> _Directions for this task_
Please report how many lines in the records below contain "constructor". Reply with the number alone.

> _Source data_

/-- A field value that is a vector register, a scalar register or a constant (R92). -/
def plainOperand (x : Nat) : Prop := x < 0xC0 ∨ 0xE0 ≤ x

theorem plain_of_vsk {n x : Nat} (h : FldK.ok .vsk n x = true) : plainOperand x := by
  simp only [FldK.ok, Bool.or_eq_true, Bool.and_eq_true, decide_eq_true_eq] at h
  unfold plainOperand
  omega

/-- The words of a cross-thread operand. -/
theorem words_plain (st : Strand) (f : LFields) (r : Fld) (x : Nat) (ty : OTy) (t : Nat) (hx : plainOperand x)
    (hk : r.k = .vsk ∨ r.k = .sk ∨ r.k = .vs ∨ r.k = .v) :
    st.words f r x ty t = if x < 0x80 then (List.range r.n).map fun j => st.vget (x + j) t
      else if x < 0xC0 then (List.range r.n).map fun j => st.sget (x - 0x80 + j) else constVal x ty := by
  have h8 : ¬ x < 0xC0 → ¬ x < 0xC8 := by unfold plainOperand at hx; omega
  have : st.operand f r x ty 0 t = .ok (if x < 0x80 then (List.range r.n).map fun j => st.vget (x + j) t
      else if x < 0xC0 then (List.range r.n).map fun j => st.sget (x - 0x80 + j) else constVal x ty) := by
    unfold Strand.operand
    rcases hk with hk | hk | hk | hk <;> simp only [hk] <;> by_cases h1 : x < 0x80 <;>
      simp only [h1, if_true, if_false, blockOff_zero, ite_self, Nat.add_zero] <;> by_cases h2 : x < 0xC0 <;>
      simp only [h2, if_true, if_false, h8, not_false_eq_true]
  unfold Strand.words
  rw [this]

theorem shuffle_says (sp : OpSpec) (f : LFields) (g : Nat → Nat → Nat) (src : Nat → Word → Nat) (st : Strand) (m : Mask)
    (ha : plainOperand f.a.toNat) (hb : plainOperand f.b.toNat) (hka : sp.a.k = .vsk) (hkb : sp.b.k = .vsk ∨ sp.b.k = .sk)
    (hna : sp.a.n = crossLen f) (hnb : sp.b.n = 1) (hsrc : ∀ t (b : Word), t < 16 → g t b.toNat = src t b) :
    SlotsResult f.d.toNat (crossLen f) m (fun t j => st.crossA f (src t (st.crossB f t)) j) st (shuffle sp f g st m) := by
  unfold shuffle
  refine eachThread_slots _ _ _ _ _ _ fun t u ht hu => ⟨_, ?_, ?_, rfl⟩
  · rw [words_plain _ _ _ _ _ _ ha (.inl hka), hna]
    split
    · simp
    · split
      · simp
      · unfold crossLen bTy
        by_cases h : f.m3 = 7
        · simp [h, constVal]
        · simp only [beq_iff_eq, if_neg h, constVal]
          rfl
  · intro j hj
    have hB : (wd (st.words f sp.b f.b.toNat .i32 t) 0) = st.crossB f t := by
      rw [words_plain _ _ _ _ _ _ hb (hkb.imp id .inl), hnb]
      unfold Strand.crossB Strand.sval
      split
      · simp [wd, nth]
      · split <;> simp [wd, nth]
    simp only [hB, hsrc t _ ht]
    rw [words_plain _ _ _ _ _ _ ha (.inl hka), hna]
    unfold Strand.crossA
    split
    · simp [nth, hj]
    · split
      · simp [nth, hj]
      · unfold bTy
        by_cases h : f.m3 = 7 <;> simp [h]

/-- Consecutive threads of a list in ascending order. -/
def consec (l : List Nat) (t v : Nat) : Prop := t ∈ l ∧ v ∈ l ∧ t < v ∧ ∀ w ∈ l, ¬ (t < w ∧ w < v)

theorem consec_snoc {l : List Nat} {u t v : Nat} (h : ∀ a ∈ l, a < u) (last : Nat) (hl : last ∈ l) (hm : ∀ a ∈ l, a ≤ last) :
    consec (l ++ [u]) t v ↔ consec l t v ∨ (v = u ∧ t = last) := by
  unfold consec
  simp only [List.mem_append, List.mem_singleton]
  constructor
  · rintro ⟨h1, h2, h3, h4⟩
    rcases h2 with h2 | rfl
    · left
      refine ⟨h1.resolve_right ?_, h2, h3, fun w hw => h4 w (.inl hw)⟩
      intro e
      have := h v h2
      omega
    · right
      refine ⟨rfl, ?_⟩
      rcases h1 with h1 | h1
      · have := hm t h1
        have := h4 last (.inl hl)
        have := h last hl
        omega
      · omega
  · rintro (⟨h1, h2, h3, h4⟩ | ⟨rfl, rfl⟩)
    · refine ⟨.inl h1, .inl h2, h3, fun w hw => hw.elim (h4 w) fun e => ?_⟩
      have := h v h2
      omega
    · refine ⟨.inl hl, .inr rfl, h t hl, fun w hw => hw.elim (fun hw => ?_) fun e => by omega⟩
      have := hm w hw
      omega

/-- The steps of SCAN and REDS over an ascending list of threads. -/
theorem prefixes_list (ty op : Nat) (env : FEnv) (x : Nat → Word) (l : List Nat) (hs : l.Pairwise (· < ·)) (h : l ≠ []) :
    ∃ p : Nat → Word, (scanPrefixes ty op env (l.map fun t => (t, x t))).1 = l.map (fun t => (t, p t)) ∧
      p (l.head h) = scanFirst ty env (x (l.head h)) ∧
      (∀ t v, consec l t v → p v = (scanStep ty op env (p t) (x v)).1) ∧
      ∀ k, ((scanPrefixes ty op env (l.map fun t => (t, x t))).2.zeroExtend 32 : Word).getLsbD k = true ↔
        ∃ t v, consec l t v ∧ ((scanStep ty op env (p t) (x v)).2.zeroExtend 32 : Word).getLsbD k = true := by
  obtain ⟨a, r, rfl⟩ := List.exists_cons_of_ne_nil h
  simp only [List.map_cons, scanPrefixes, List.head_cons]
  clear h
  suffices ∃ (p : Nat → Word) (last : Nat), last ∈ a :: r ∧ (∀ c ∈ a :: r, c ≤ last) ∧
      ∀ b, b = (r.map fun t => (t, x t)).foldl (fun (acc : List (Nat × Word) × Word × FpFlags) p =>
        let y := scanStep ty op env acc.2.1 p.2
        (acc.1 ++ [(p.1, y.1)], y.1, acc.2.2 ||| y.2)) ([(a, scanFirst ty env (x a))], scanFirst ty env (x a), flagNone) →
        b.1 = (a :: r).map (fun t => (t, p t)) ∧ b.2.1 = p last ∧
        p a = scanFirst ty env (x a) ∧ (∀ t v, consec (a :: r) t v → p v = (scanStep ty op env (p t) (x v)).1) ∧
        ∀ k, (b.2.2.zeroExtend 32 : Word).getLsbD k = true ↔
          ∃ t v, consec (a :: r) t v ∧ ((scanStep ty op env (p t) (x v)).2.zeroExtend 32 : Word).getLsbD k = true by
    obtain ⟨p, last, -, -, hp⟩ := this
    obtain ⟨h1, -, h3, h4, h5⟩ := hp _ rfl
    exact ⟨p, h1, h3, h4, h5⟩
  induction r using List.reverseRecOn with
  | nil =>
    refine ⟨fun _ => scanFirst ty env (x a), a, by simp, by simp, ?_⟩
    rintro b rfl
    refine ⟨rfl, rfl, rfl, fun t v hc => ?_, fun k => ?_⟩
    · obtain ⟨h1, h2, h3, -⟩ := hc
      simp at h1 h2; omega
    · constructor
      · intro hk
        simp [flagNone] at hk
      · rintro ⟨t, v, ⟨h1, h2, h3, -⟩, -⟩
        simp at h1 h2; omega
  | append_singleton r u ih =>
    have hs' : (a :: r ++ [u]).Pairwise (· < ·) := hs
    obtain ⟨hs1, -, hs2⟩ := List.pairwise_append.1 hs'
    have hlt : ∀ c ∈ a :: r, c < u := fun c hc => hs2 c hc u (by simp)
    obtain ⟨p, last, hlast, hmax, hp⟩ := ih hs1
    obtain ⟨h1, h2, h3, h4, h5⟩ := hp _ rfl
    have hu : ∀ c ∈ a :: r, c ≠ u := fun c hc => Nat.ne_of_lt (hlt c hc)
    have hcons : ∀ t v, consec (a :: (r ++ [u])) t v ↔ consec (a :: r) t v ∨ (v = u ∧ t = last) :=
      fun t v => consec_snoc (l := a :: r) hlt last hlast hmax
    refine ⟨fun t => if t = u then (scanStep ty op env (p last) (x u)).1 else p t, u, by simp, ?_, ?_⟩
    · intro c hc
      have : c ∈ a :: r ∨ c = u := by simpa [or_assoc] using hc
      exact this.elim (fun h => Nat.le_of_lt (hlt c h)) (fun h => Nat.le_of_eq h)
    rintro b rfl
    have hpt : ∀ c ∈ a :: r, (if c = u then (scanStep ty op env (p last) (x u)).1 else p c) = p c :=
      fun c hc => if_neg (hu c hc)
    simp only [List.map_append, List.foldl_append, List.map_cons, List.map_nil, List.foldl_cons, List.foldl_nil]
    rw [h2]
    refine ⟨?_, ?_, ?_, fun t v hc => ?_, fun k => ?_⟩
    · rw [h1, if_pos True.intro, hpt a (by simp)]
      simp only [List.map_cons, List.cons_append]
      congr 2
      exact List.map_congr_left fun c hc => by rw [hpt c (by simp [hc])]
    · rw [if_pos True.intro]
    · rw [hpt a (by simp)]; exact h3
    · rcases (hcons t v).1 hc with h | ⟨rfl, rfl⟩
      · rw [hpt t h.1, hpt v h.2.1]
        exact h4 t v h
      · rw [if_pos rfl, hpt _ hlast]
    · have e : ∀ y : FpFlags, (((List.foldl (fun (acc : List (Nat × Word) × Word × FpFlags) p =>
          let y := scanStep ty op env acc.2.1 p.2
          (acc.1 ++ [(p.1, y.1)], y.1, acc.2.2 ||| y.2)) ([(a, scanFirst ty env (x a))], scanFirst ty env (x a), flagNone)
          (r.map fun t => (t, x t))).2.2 ||| y).zeroExtend 32 : Word).getLsbD k = true ↔ _ ∨ (y.zeroExtend 32 : Word).getLsbD k = true :=
        fun y => by
          rw [show ∀ z : FpFlags, ((z ||| y).zeroExtend 32 : Word) = z.zeroExtend 32 ||| y.zeroExtend 32 from fun z => by simp]
          rw [BitVec.getLsbD_or, Bool.or_eq_true, h5]
      rw [e]
      constructor
      · rintro (⟨t, v, hc, hk⟩ | hk)
        · exact ⟨t, v, (hcons t v).2 (.inl hc), by rw [hpt t hc.1]; exact hk⟩
        · exact ⟨last, u, (hcons _ _).2 (.inr ⟨rfl, rfl⟩), by rw [hpt _ hlast]; exact hk⟩
      · rintro ⟨t, v, hc, hk⟩
        rcases (hcons t v).1 hc with h | ⟨rfl, rfl⟩
        · rw [hpt t h.1] at hk
          exact .inl ⟨t, v, h, hk⟩
        · rw [hpt _ hlast] at hk
          exact .inr hk

/-- The threads of a mask in ascending order. -/
def mThreads (m : Mask) : List Nat := (List.range 16).filter (mHas m)

theorem mHas_lt {m : Mask} {t : Nat} (h : mHas m t = true) : t < 16 := BitVec.lt_of_getLsbD h

theorem mem_mThreads {m : Mask} {t : Nat} : t ∈ mThreads m ↔ mHas m t = true := by
  simp only [mThreads, List.mem_filter, List.mem_range]
  exact ⟨fun h => h.2, fun h => ⟨mHas_lt h, h⟩⟩

theorem mThreads_sorted (m : Mask) : (mThreads m).Pairwise (· < ·) := List.pairwise_lt_range.filter _

theorem mThreads_ne {m : Mask} (h : m ≠ 0) : mThreads m ≠ [] := by
  have := mem_mThreads.2 (mLow_spec m h).2
  exact List.ne_nil_of_mem this

theorem head_mThreads {m : Mask} (h : mThreads m ≠ []) : (mThreads m).head h = mLow m := by
  have h1 : (mThreads m).head? = (List.range 16).find? (mHas m) := List.head?_filter
  rw [List.head?_eq_some_head h] at h1
  unfold mLow
  rw [← h1]
  rfl

theorem consec_mask {m : Mask} {t v : Nat} : consec (mThreads m) t v ↔
    t < v ∧ mHas m t = true ∧ mHas m v = true ∧ ∀ w, t < w → w < v → mHas m w = false := by
  unfold consec
  simp only [mem_mThreads]
  constructor
  · rintro ⟨h1, h2, h3, h4⟩
    exact ⟨h3, h1, h2, fun w a b => by
      cases h : mHas m w
      · rfl
      · exact absurd ⟨a, b⟩ (h4 w h)⟩
  · rintro ⟨h3, h1, h2, h4⟩
    exact ⟨h1, h2, h3, fun w h ⟨a, b⟩ => by rw [h4 w a b] at h; exact absurd h (by decide)⟩

theorem prefixes_mask (ty op : Nat) (env : FEnv) (m : Mask) (x : Nat → Word) (h : m ≠ 0) (st u : Strand)
    (hu : u.sts = stsAdd st.sts (scanPrefixes ty op env ((mThreads m).map fun t => (t, x t))).2) :
    ∃ p : Nat → Word, (scanPrefixes ty op env ((mThreads m).map fun t => (t, x t))).1 = (mThreads m).map (fun t => (t, p t)) ∧
      Prefixes ty op env m x p ∧ PrefixFlags ty op env m x p st u := by
  obtain ⟨p, h1, h2, h3, h4⟩ := prefixes_list ty op env x (mThreads m) (mThreads_sorted m) (mThreads_ne h)
  refine ⟨p, h1, ⟨fun t _ ht => ?_, fun t v a b c d => h3 t v (consec_mask.2 ⟨a, b, c, d⟩)⟩, fun k => ?_⟩
  · rw [head_mThreads] at h2
    rw [ht, h2]
  · rw [hu, getLsbD_stsAdd, h4]
    simp only [consec_mask, and_assoc]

> _Response area_
4